Not only does answering this question have direct impact on mitigation strategies for the current outbreak, but also on the frequency and distribution of future outbreaks.
There is a distinct possibility monkeypox is no longer confined to West Africa and the Congo Basin, yet the corporate media has yet to explore this possibility.
Today the New York Times finally posed some of the same questions.
If the virus has adapted to include people as hosts, monkeypox outbreaks could become more frequent and more difficult to contain. That carries the risk that monkeypox could spill over from infected people into animals — most likely rodents — in countries outside Africa, which has struggled with that problem for decades. The virus may persist in infected animals, sporadically triggering new infections in people.
This comes on top of the Atlantic article I cited yesterday which pondered questions of endemicity even after describing how the 2003 US monkeypox outbreak involved prairie dogs as a viral reservoir host.
One lasting interspecies hop, akin to the one that SARS-CoV-2 has made into white-tailed deer, and monkeypox will be “with us forever” in the U.S., says Barbara Han, a disease ecologist at the Cary Institute, in New York. In Central and West Africa, where the virus is endemic, scientists suspect that at least a couple of rodent species intermittently slosh it into humans. And as the largest-ever epidemic of monkeypox outside of Africa in history continues to unfurl—more than 2,700 confirmed and suspected cases have been reported across roughly three dozen countries—the virus is now getting plenty more shots on goal. This time, we may not get so lucky; the geography of monkeypox might soon change.
It has only taken the “experts” roughly a month to get comfortable with the reality clearly indicated by the data: Monkeypox is no longer endemic in just West and Central Africa.

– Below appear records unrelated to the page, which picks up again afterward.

def verifyFields (p : Sys2Proof.Packet) : Bool :=
  let mode := Packet.fld p 18 1
  let d := Packet.desc p 32
  let t := Packet.desc p 80
  let shape : TDesc → Nat → Bool := fun x n => x.wellShaped && decide (x.fmt = 0 ∧ x.rank = 1 ∧ x.d0 = n)
  decide (Packet.len p = 2) && Packet.rsvZero p 26 32 && decide (mode ≤ 1) &&
  (if mode = 0 then decide (Packet.fld p 19 1 = 0) && d.unused && t.unused
   else decide (Packet.fld p 19 1 ≤ 1 ∧ Packet.fld p 20 4 = 0 ∧ Packet.fld p 25 1 ≤ 8) && shape d (Packet.fld p 25 1) && shape t (Packet.fld p 25 1 + 1))

def verifyChecks (_ : Caller) (p : Sys2Proof.Packet) (s : State) : Option Nat :=
  firstFail [(decide (Packet.ctxNo p = 0xFFFF), St.badContext), (!verifyFields p, St.badParam)] |>.orElse (fun _ => s.seqCheck p false)

/-- Commit `keep` tail entries, drop the rest, and free the pages wholly above (R193). -/
def State.commitTail (s : State) (h keep : Nat) : State :=
  let s := s.setSeq h (fun q => { q with committed := q.committed + keep, tail := 0 })
  match s.seq? h with
  | none => s
  | some q => s.freeKv h (fun k _ => decide (q.committed ≤ q.firstPos k))

/-- A sequence that is not ACTIVE is BUSY before its tail is looked at (R213); an empty tail or no draft is no work (R212). The
core counts only where an operand lies in its store. -/
def verifyEffect (id : Nat) (_ : Caller) (p : Sys2Proof.Packet) (s : State) : State × Reply :=
  let h := Packet.fld p 16 2
  let mode := Packet.fld p 18 1
  match s.seq? h with
  | none => refuse s St.notFound
  | some q =>
    let ndr := Packet.fld p 25 1
    let stop : Nat → State × Reply := fun e => (s, .done e q.info 0)
    if !s.seqOpen id q then (s, .done St.busy q.info q.state)
    else if s.seqWaits id h true then (s, .park)
    else if q.tail = 0 ∨ (mode = 1 ∧ ndr = 0) then (s.useSeq h, .done St.ok (Inf.zeroWork ||| q.info) 0)
    else if (mode = 0 ∧ q.tail < Packet.fld p 20 4) ∨ (mode = 1 ∧ q.tail < Packet.fld p 19 1 + ndr) then stop St.badParam
    else if mode = 0 then
      let a := Packet.fld p 20 4
      ((s.useSeq h).commitTail h a, .done St.ok q.info (a % 256 + 256 * (a % 256)))
    else match s.partOf q.ctx with
      | none => stop St.badParam
      | some (n, part) =>
        let d := Packet.desc p 32
        let t := Packet.desc p 80
        let local_ := decide (d.loc = 0 ∨ t.loc = 0)
        if part.state = 4 then (s, .park)
        else if part.state ≠ 1 then stop St.busy
        else if local_ && decide (part.inService ≤ Packet.fld p 24 1) then stop St.badParam
        else match s.ahead.src q.ctx n part 1 d, s.ahead.src q.ctx n part 1 t, (if local_ then part.coreAt (Packet.fld p 24 1) else some 0) with
          | .error e, _, _ => stop e
          | .ok _, .error e, _ => stop e
          | .ok _, .ok _, none => stop St.coreFault
          | .ok x, .ok y, some core =>
            let exts := [(d, x.need 1 [core]), (t, y.need 1 [core])]
            if (local_ && s.coreHeld part.cls core) || [d, t].any (fun e => s.windowWaits e (s.windowSpan e)) then (s, .parkWork)
            else if !(s.srcFits q.ctx n part [1, 3] x [core] && s.srcFits q.ctx n part [1, 3] y [core]) then stop St.badParam
            else match s.poisonOf q.ctx [core] exts with
            | some x => (s.reread (some x), .done St.memUncorrectable q.info 0)
            | none =>
              let dr := (List.range ndr).map (fun i => x.at_ Arith.rne 1 core i 0 0 0)
              let tg := (List.range (ndr + 1)).map (fun i => y.at_ Arith.rne 1 core i 0 0 0)
              let a := agree dr tg
              let keep := Packet.fld p 19 1 + a
              ((s.useSeq h).commitTail h keep, .done St.ok q.info (a + 256 * keep + 2 ^ 32 * tokenOf (tg.getD a .nan)))

def verifyBody : Body := checkedSeq verifyChecks verifyEffect

/-- VERIFY_COMMIT (R192, R193). -/
def execVerifyCommit (p : Sys2Proof.Packet) (s : State) : Host.Outcome State Fault Refusal := .next (runPacket 0x405 verifyBody p s)

/-! ### Pools (R203) -/

def poolChecks (_ : Caller) (p : Sys2Proof.Packet) (s : State) : Option Nat :=
  let n := Packet.fld p 36 1
  firstFail
    [(!shortOk p 37 || decide (Packet.fld p 16 8 % 4096 ≠ 0 ∨ Packet.fld p 24 8 % 4096 ≠ 0) || decide (2 ^ 24 < Packet.fld p 32 4) ||
      decide (7 < n ∧ n ≠ 0xFF), St.badParam),
     (decide (n ≠ 0xFF) && s.kv.pools.has n, St.busy),
     (decide (Packet.fld p 32 4 ≠ 0) && decide (8 ≤ s.kv.pools.length), St.noResource)]

def poolEffect (_ : Nat) (c : Caller) (p : Sys2Proof.Packet) (s : State) : State × Reply :=
  let n := Packet.fld p 36 1
  if Packet.fld p 32 4 = 0 then (s, .done St.ok Inf.zeroWork 0xFF)
  else match (if n = 0xFF then pickFree s.fresh 8 s.kv.pools.keys else some n) with
    | none => refuse s St.noResource
    | some k => done0 (State.bump { s with kv := { s.kv with pools := s.kv.pools.set k ⟨c.fn, Packet.fld p 16 8, Packet.fld p 24 8, Packet.fld p 32 4, []⟩ } }) k

def poolBody : Body := checked poolChecks poolEffect

/-- SWAP_POOL_REGISTER (R203). -/
def execSwapPoolRegister (p : Sys2Proof.Packet) (s : State) : Host.Outcome State Fault Refusal := .next (runPacket 0x408 poolBody p s)

/-! ### Pre-emption and swap-out (R204 to R207) -/

/-- A sequence whose pages have all left is PREEMPTED (R206). -/
def State.swapDone (s : State) (h : Nat) : State :=
  match s.seq? h with
  | none => s
  | some q =>
    if q.state = 2 ∧ q.swapStarted ∧ !q.pages.any (fun x => decide (x.2.state = 1)) then
      (s.setSeq h (fun q => { q with state := 3, preemptFlight := none, swapStarted := false })).finishOpt q.preemptFlight St.ok q.info 0
    else s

Western Europe also is almost certainly a permanent home for the virus.
The extant data is almost impossible to explain any other way, yet the “experts” have been wedded to almost every other explanation.
Once again, the corporate media is behind the curve.
Once again, the WHO is proven to be a corrupted organization less interested in disease control than in pandering to the politically well connected.
European Monkeypox Is Different From African Monkeypox
One fact the corporate media continues to struggle to articulate effectively is the prevalence of monkeypox cases among gay and bisexual men.
The spread among young men with genital ulcers was observed at least once before. In 2017, Nigeria recorded 228 suspected cases of monkeypox and confirmed 60. The virus spread primarily among young men who had genital ulcers.
Britain’s experience indicates how complicated it can be to trace contacts of a virus that may be sexually transmitted, especially in cases where infected people have had multiple anonymous partners. In an initial analysis of a subset of cases, officials said they were able to obtain names for fewer than one-third of the 78 reported sexual contacts.
However, the cited study in fact is far more hesitant to correlate cases of monkeypox to sexual activity during the 2017 Nigerian outbreak.
The clinical manifestations of human monkeypox have been shown to be influenced by the route of infection with animal source and complex invasive infections associated with more severe symptoms than person-to-person transmissions due to skin contact. [11,12] While the clinical findings in our study are like other studies [2,13,14], it is noteworthy that a substantial number of our cases who were young adults in their reproductive age presenting with genital ulcers, as well as concomitant syphilis and HIV infection. Although the role of sexual transmission of human monkeypox is not established, sexual transmission is plausible in some of these patients through close skin to skin contact during sexual intercourse or by transmission via genital secretions. The role of genital secretions in transmission of human monkeypox, however deserves further studies. Our findings also suggest that HIV-infection might negatively influence the morbidity of human monkeypox as patients with HIV had more severe skin lesions associated with genital ulcers as compared with HIV-negative individuals. Nigeria has a HIV prevalence of 3.4% while the prevalence in Bayelsa state is 2.7%.[15] In view of relative endemicity of HIV in Nigeria, the emergence of HIV-monkeypox coinfection and associated co-morbidities might pose significant clinical and public health challenges in the preventing and control of both diseases in Nigeria.
The earlier studies referenced as sharing similar clinical findings make no particular mention of sexual activity as a possible transmission vector, and having a “substantial number” of such cases in the 2017 outbreak is quantitatively and qualitatively different from the clear prevalance of such cases in the current outbreak beyond Africa.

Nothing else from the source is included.